1. Cappiello: The Posters of Leonetto Cappiello: 5/5 stars. I haven’t had time to sleep more than 8 hours let alone time to breathe to read book this semester. I’ve never been busier which has been a nice experience, but boy do I miss reading books! I found this at Tuesday Morning 40% off and it’s huge and beautiful and needed it. I love this book! Cappiello has a wonderful drawing style.

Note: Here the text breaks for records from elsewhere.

/-- A Drey goes to FAILED (Table 5.7): its chunks are lost and their rebuild starts at once. -/
def failDrey (bay : Nat) (s : State) : State :=
  let y := bayOf s.hrd bay
  let n := (y.drey.map diesOk).getD 0
  let s := loseChunks bay none { y with st := 9, diesOk := n } s
  checkLevels [11, 12] (dreyEvent bay 6 (raise { code := 0x0A05, sk := 5, si := bay, d0 := bay, d1 := n } s))

/-- FLASH_DIE_FAILURE (R223): a spare die takes the logical place of a failed die, or the Drey goes to FAILED. -/
def execFlashDieFailure (bay die : Nat) (s : State) : Res :=
  let y := bayOf s.hrd bay
  match y.drey with
  | none => .next s
  | some d =>
    let cur := physDie d die
    let d := if 128 ≤ cur then { d with failedSpares := addNew cur d.failedSpares } else d
    let sp := (freeSpares d).head?
    let d := { d with failedDies := d.failedDies ++ [(die, sp)] }
    let y := { y with drey := some d, diesOk := diesOk d }
    let s := fieldEntry { cls := 11, grp := bay, elt := die } 9 { s with hrd := { s.hrd with bays := tset bay y s.hrd.bays } }
    match sp with
    | none => .next (failDrey bay s)
    | some _ =>
      let l := (y.chunks.filter (·.die == die)).map (lostOf (me s) bay y true)
      .next (checkLevels [11, 12] { s with hrd := addLost l { s.hrd with
        bays := tset bay { y with
          chunks := y.chunks.filter (·.die != die)
          blocks := y.blocks.filter (·.die != die) } s.hrd.bays } })

/-- A chunk that awaited rebuild stands somewhere: its writer's record and the margins follow (R250). -/
def rebuildOver (x : LostChunk) (holder : Nat) (s : State) : State :=
  checkLevels [12] { s with hrd := { s.hrd with
    rebuild := s.hrd.rebuild.filter (· != x)
    lost := s.hrd.lost.filter (· != (x.stripe, x.idx))
    stripes := match tfind s.hrd.stripes x.stripe with
      | some r => tset x.stripe { r with holders := r.holders.set x.idx holder } s.hrd.stripes
      | none => s.hrd.stripes } }

/-- The check of a stripe's packed records when a data chunk of it is rebuilt (R442). -/
def rebuildCheck (x : LostChunk) (got : List (Nat × List Byte)) (s : State) : State :=
  if x.kind ≠ 0 then s
  else
    let area := (List.range x.k).flatMap fun i => (rsRebuild chunkBytes x.k x.m i got).getD []
    match (walkArea area (x.k * chunkBytes) 0 none 0 []).2 with
    | none => s
    | some reason => raise { code := 0x0A09, d0 := reason, d1 := x.stripe } s

/-- CHUNK_REBUILD (R250): a lost chunk is rebuilt from k others, in place, onto another Drey here, or onto the next
unit in cyclic order that holds no chunk of the stripe. -/
def execChunkRebuild (stripe chunk : Nat) (gathered : List (Nat × List Byte)) (s : State) : Res :=
  match s.hrd.rebuild.find? fun x => x.stripe == stripe && x.idx == chunk with
  | none => .next s
  | some x =>
    let got := gathered.filter (·.1 != chunk)
    match rsRebuild chunkBytes x.k x.m chunk got with
    | none => .next s
    | some bytes =>
      let s := rebuildCheck x got s
      let ch : Chunk := { stripe := stripe, idx := chunk, k := x.k, m := x.m, kind := x.kind, crc := crc32c bytes, bytes := bytes,
                          die := x.die, block := 0, page := 0, damaged := false }
      match x.bay with
      | some b =>
        .next (rebuildOver x (me s) (onBay b (fun y => programPage { y with
          chunks := y.chunks.filter fun z => !(z.stripe == stripe && z.idx == chunk) } x.die none ch) s))
      | none =>
        let p := if x.unit = me s ∧ s.uni.st = .serving then storeChunk stripe chunk x.k x.m x.kind (crc32c bytes) bytes s else (s, false)
        if p.2 then .next (advanceMember x.serial (rebuildOver x (me s) p.1))
        else
          let r : Stripe := (tfind s.hrd.stripes stripe).getD
            { code := 0, k := x.k, m := x.m, st := 2, data := [], tiles := [],
              holders := (List.range (x.k + x.m)).map fun c => holderNow s stripe c, acked := [], kind := x.kind, started := 0 }
          match nextHolder s r x.unit with
          | none => .next s
          | some u =>
            if u = me s then
              let p := storeChunk stripe chunk x.k x.m x.kind (crc32c bytes) bytes s
              .next (if p.2 then advanceMember x.serial (rebuildOver x u p.1) else s)
            else
              .next (advanceMember x.serial (rebuildOver x u (sendReq u 0 (.chunkPut stripe chunk x.k x.m x.kind bytes) s)))

/-- A Drey with the serial is in a bay of this unit, mounted or being mounted. -/
def dreyBack (h : Hrd) (serial : BitVec 128) : Bool :=
  h.bays.any fun p => (p.2.st == 2 || p.2.st == 3) && (match p.2.drey with
    | some d => d.serial == serial
    | none => false)

/-- Another holding unit is gone: the chunks of this unit's stripes that it held await rebuild (R250). -/
def unitLost (unit : Nat) (s : State) : State :=
  let l := s.hrd.stripes.flatMap fun p =>
    if p.2.st = 2 then
      ((List.range (p.2.k + p.2.m)).filter fun c => p.2.holders.getD c 0 == unit).map fun c =>
        ({ stripe := p.1, idx := c, k := p.2.k, m := p.2.m, kind := if c < p.2.k then p.2.kind else 1, crc := 0,
           unit := unit, serial := 0, die := 0, bay := none } : LostChunk)
    else []
  checkLevels [12] { s with hrd := addLost l s.hrd }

He draws multiple body shapes, various commercial posters, and GINGERS. HE DRAWS SO MANY BEAUTIFUL RED HAIRED LADIES. I’M SO FUCKING THRILLED. If you find this book hella cheap and have the shelf space for it, it’s a great art book to have! 
2. The Elements of Rhetoric - How to Write and Speak Clearly: 4/5 stars. This is for my Proposal Writing and Development class. Everything this book states, I’ve already read or learned about in Argument Writing during summer last year so nothing really jumps out as me as amazing or eye opening. The writer does some relevant story telling with the different styles of rhetoric to use and how to use them effectively, but it’s not the greatest read. I’ll probably keep it as it’s a great little book for quick glossary terms or brushing up on information. If this is your jam, this might be a cheap book you can add to your academic shelf!
3-4. Kamisama Darling Vol 1 and 2: 5/5 stars. 
5. Namae mo Shiranai Machiawase 4/5 stars
6. Star Trek Cats: 5/5 stars. I hung out with one of my quickly growing best friends yesterday and I saw this book when we were in the humor section. My heart MELTED. I read this as B&N and even though it’s short, I needed to buy it. It’s one of my favorite art humor books I’ve flipped through recently. It’s full of episode jokes and just fucking ADORABLE cats that make the weirdest faces.
7. The Prophet: 5/5 stars. Another book I bought with one of my best friends. It was recommended to me by the really nice (and very sweet) worker there who complimented me on my outfit. I was going to ask we could trade numbers and hang out and gain a new friend from her, but she was very busy. Anyways. The friend I was with told me he absolutely loved this book and it spoke to him on a spiritual level. And I have to agree. Having been raised in a mormon household and then realizing I was hella queer and questioned E V E R Y T H I N G about organized religions, this book was excellent. Because The Prophet isn’t any certain religion, he’s just giving people a way of life and he never condemns anyone or anything. The Prophet and the Siddhartha are essentially my religion. The whole belief there is no “set path” for a religious life and happy ending, that no one is right and no one is wrong in their religion, and that it depends on how you treat others and how you service others but also how you serve yourself. An excellent read for the beginning of the year for me. 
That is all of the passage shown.